(Try it): Could you print every line from the first one of the records below through the line containing "unfold execRollbackRaise", with both included and nothing else?

(Source information begins)

theorem answers_execSetCommit (a0 : Nat) (a1 : Nat) (s : State) : Answers (execSetCommit a0 a1 s) := by
  unfold execSetCommit
  repeat' (first | exact answers_next _ | exact answers_runEngine ..)

theorem answers_execSetRead (a0 : Nat) (a1 : Nat) (s : State) : Answers (execSetRead a0 a1 s) := by
  unfold execSetRead
  repeat' (first | exact answers_next _ | exact answers_runEngine ..)

theorem answers_execImageHoldTimeout (s : State) : Answers (execImageHoldTimeout s) := by
  unfold execImageHoldTimeout
  repeat' (first | exact answers_next _ | refine answers_whenAlive fun s => ?_ | split | intro _)

theorem answers_execFence (a0 : Nat) (a1 : Nat) (a2 : FenceAnswers) (s : State) : Answers (execFence a0 a1 a2 s) := by
  unfold execFence
  repeat' (first | exact answers_next _ | exact answers_runEngine ..)

theorem answers_execPowerCapSet (a0 : Nat) (a1 : Nat) (s : State) : Answers (execPowerCapSet a0 a1 s) := by
  unfold execPowerCapSet
  repeat' (first | exact answers_next _ | exact answers_runEngine ..)

theorem answers_execPowerModeSet (a0 : Nat) (a1 : Nat) (s : State) : Answers (execPowerModeSet a0 a1 s) := by
  unfold execPowerModeSet
  repeat' (first | exact answers_next _ | exact answers_runEngine ..)

theorem answers_execPowerRead (a0 : Nat) (a1 : Nat) (s : State) : Answers (execPowerRead a0 a1 s) := by
  unfold execPowerRead
  repeat' (first | exact answers_next _ | exact answers_runEngine ..)

theorem answers_execStoreWrite (a0 : Nat) (a1 : Nat) (s : State) : Answers (execStoreWrite a0 a1 s) := by
  unfold execStoreWrite
  repeat' (first | exact answers_next _ | exact answers_runEngine ..)

theorem answers_execStoreVerify (a0 : Nat) (a1 : Nat) (s : State) : Answers (execStoreVerify a0 a1 s) := by
  unfold execStoreVerify
  repeat' (first | exact answers_next _ | exact answers_runEngine ..)

theorem answers_execFwActivate (a0 : Nat) (a1 : Nat) (s : State) : Answers (execFwActivate a0 a1 s) := by
  unfold execFwActivate
  repeat' (first | exact answers_next _ | exact answers_runEngine ..)

theorem answers_execRollbackRaise (a0 : Nat) (a1 : Nat) (s : State) : Answers (execRollbackRaise a0 a1 s) := by
  unfold execRollbackRaise
  repeat' (first | exact answers_next _ | exact answers_runEngine ..)

theorem answers_execAttest (a0 : Nat) (a1 : Nat) (s : State) : Answers (execAttest a0 a1 s) := by
  unfold execAttest
  repeat' (first | exact answers_next _ | exact answers_runEngine ..)

theorem answers_execIdentityRead (a0 : Nat) (a1 : Nat) (s : State) : Answers (execIdentityRead a0 a1 s) := by
  unfold execIdentityRead
  repeat' (first | exact answers_next _ | exact answers_runEngine ..)

theorem answers_execMeasExtend (a0 : Nat) (a1 : Nat) (s : State) : Answers (execMeasExtend a0 a1 s) := by
  unfold execMeasExtend
  repeat' (first | exact answers_next _ | exact answers_runEngine ..)

theorem answers_execWarmReset (a0 : Nat) (a1 : Nat) (a2 : Nat) (s : State) : Answers (execWarmReset a0 a1 a2 s) := by
  unfold execWarmReset
  repeat' (first | exact answers_next _ | exact answers_runEngine ..)

theorem answers_execPowerStateSet (a0 : Nat) (a1 : Nat) (s : State) : Answers (execPowerStateSet a0 a1 s) := by
  unfold execPowerStateSet
  repeat' (first | exact answers_next _ | exact answers_runEngine ..)

theorem answers_execNetSend (a0 : Nat) (a1 : Nat) (s : State) : Answers (execNetSend a0 a1 s) := by
  unfold execNetSend
  repeat' (first | exact answers_next _ | exact answers_runEngine ..)

theorem answers_execRegRead (a0 : Nat) (a1 : Nat) (a2 : List Word) (a3 : List PcieCompletion) (s : State) : Answers (execRegRead a0 a1 a2 a3 s) := by
  unfold execRegRead
  repeat' (first | exact answers_next _ | exact answers_runEngine ..)

theorem answers_execRegWrite (a0 : Nat) (a1 : Nat) (a2 : List PcieCompletion) (s : State) : Answers (execRegWrite a0 a1 a2 s) := by
  unfold execRegWrite
  repeat' (first | exact answers_next _ | exact answers_runEngine ..)

theorem answers_execLogRead (a0 : Nat) (a1 : Nat) (s : State) : Answers (execLogRead a0 a1 s) := by
  unfold execLogRead
  repeat' (first | exact answers_next _ | exact answers_runEngine ..)

theorem answers_execLogFreeze (a0 : Nat) (a1 : Nat) (s : State) : Answers (execLogFreeze a0 a1 s) := by
  unfold execLogFreeze
  repeat' (first | exact answers_next _ | exact answers_runEngine ..)

theorem answers_execLogThaw (a0 : Nat) (a1 : Nat) (s : State) : Answers (execLogThaw a0 a1 s) := by
  unfold execLogThaw
  repeat' (first | exact answers_next _ | exact answers_runEngine ..)

theorem answers_execLogClear (a0 : Nat) (a1 : Nat) (s : State) : Answers (execLogClear a0 a1 s) := by
  unfold execLogClear
  repeat' (first | exact answers_next _ | exact answers_runEngine ..)

theorem answers_execFreezeExpired (s : State) : Answers (execFreezeExpired s) := by
  unfold execFreezeExpired
  repeat' (first | exact answers_next _ | split | intro _)

theorem answers_execLogRecordWrite (s : State) : Answers (execLogRecordWrite s) := by
  unfold execLogRecordWrite
  repeat' (first | exact answers_next _ | split | intro _)

theorem answers_execRecordStaging (s : State) : Answers (execRecordStaging s) := by
  unfold execRecordStaging
  repeat' (first | exact answers_next _ | split | intro _)

theorem answers_execOpSecondsTick (s : State) : Answers (execOpSecondsTick s) := by
  unfold execOpSecondsTick
  repeat' (first | exact answers_next _ | ((try lift_lets -underBinder); with_reducible intro x; clear_value x) | split)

(Source information ends)

(Solution to the problem):
theorem answers_execSetCommit (a0 : Nat) (a1 : Nat) (s : State) : Answers (execSetCommit a0 a1 s) := by
  unfold execSetCommit
  repeat' (first | exact answers_next _ | exact answers_runEngine ..)

theorem answers_execSetRead (a0 : Nat) (a1 : Nat) (s : State) : Answers (execSetRead a0 a1 s) := by
  unfold execSetRead
  repeat' (first | exact answers_next _ | exact answers_runEngine ..)

theorem answers_execImageHoldTimeout (s : State) : Answers (execImageHoldTimeout s) := by
  unfold execImageHoldTimeout
  repeat' (first | exact answers_next _ | refine answers_whenAlive fun s => ?_ | split | intro _)

theorem answers_execFence (a0 : Nat) (a1 : Nat) (a2 : FenceAnswers) (s : State) : Answers (execFence a0 a1 a2 s) := by
  unfold execFence
  repeat' (first | exact answers_next _ | exact answers_runEngine ..)

theorem answers_execPowerCapSet (a0 : Nat) (a1 : Nat) (s : State) : Answers (execPowerCapSet a0 a1 s) := by
  unfold execPowerCapSet
  repeat' (first | exact answers_next _ | exact answers_runEngine ..)

theorem answers_execPowerModeSet (a0 : Nat) (a1 : Nat) (s : State) : Answers (execPowerModeSet a0 a1 s) := by
  unfold execPowerModeSet
  repeat' (first | exact answers_next _ | exact answers_runEngine ..)

theorem answers_execPowerRead (a0 : Nat) (a1 : Nat) (s : State) : Answers (execPowerRead a0 a1 s) := by
  unfold execPowerRead
  repeat' (first | exact answers_next _ | exact answers_runEngine ..)

theorem answers_execStoreWrite (a0 : Nat) (a1 : Nat) (s : State) : Answers (execStoreWrite a0 a1 s) := by
  unfold execStoreWrite
  repeat' (first | exact answers_next _ | exact answers_runEngine ..)

theorem answers_execStoreVerify (a0 : Nat) (a1 : Nat) (s : State) : Answers (execStoreVerify a0 a1 s) := by
  unfold execStoreVerify
  repeat' (first | exact answers_next _ | exact answers_runEngine ..)

theorem answers_execFwActivate (a0 : Nat) (a1 : Nat) (s : State) : Answers (execFwActivate a0 a1 s) := by
  unfold execFwActivate
  repeat' (first | exact answers_next _ | exact answers_runEngine ..)

theorem answers_execRollbackRaise (a0 : Nat) (a1 : Nat) (s : State) : Answers (execRollbackRaise a0 a1 s) := by
  unfold execRollbackRaise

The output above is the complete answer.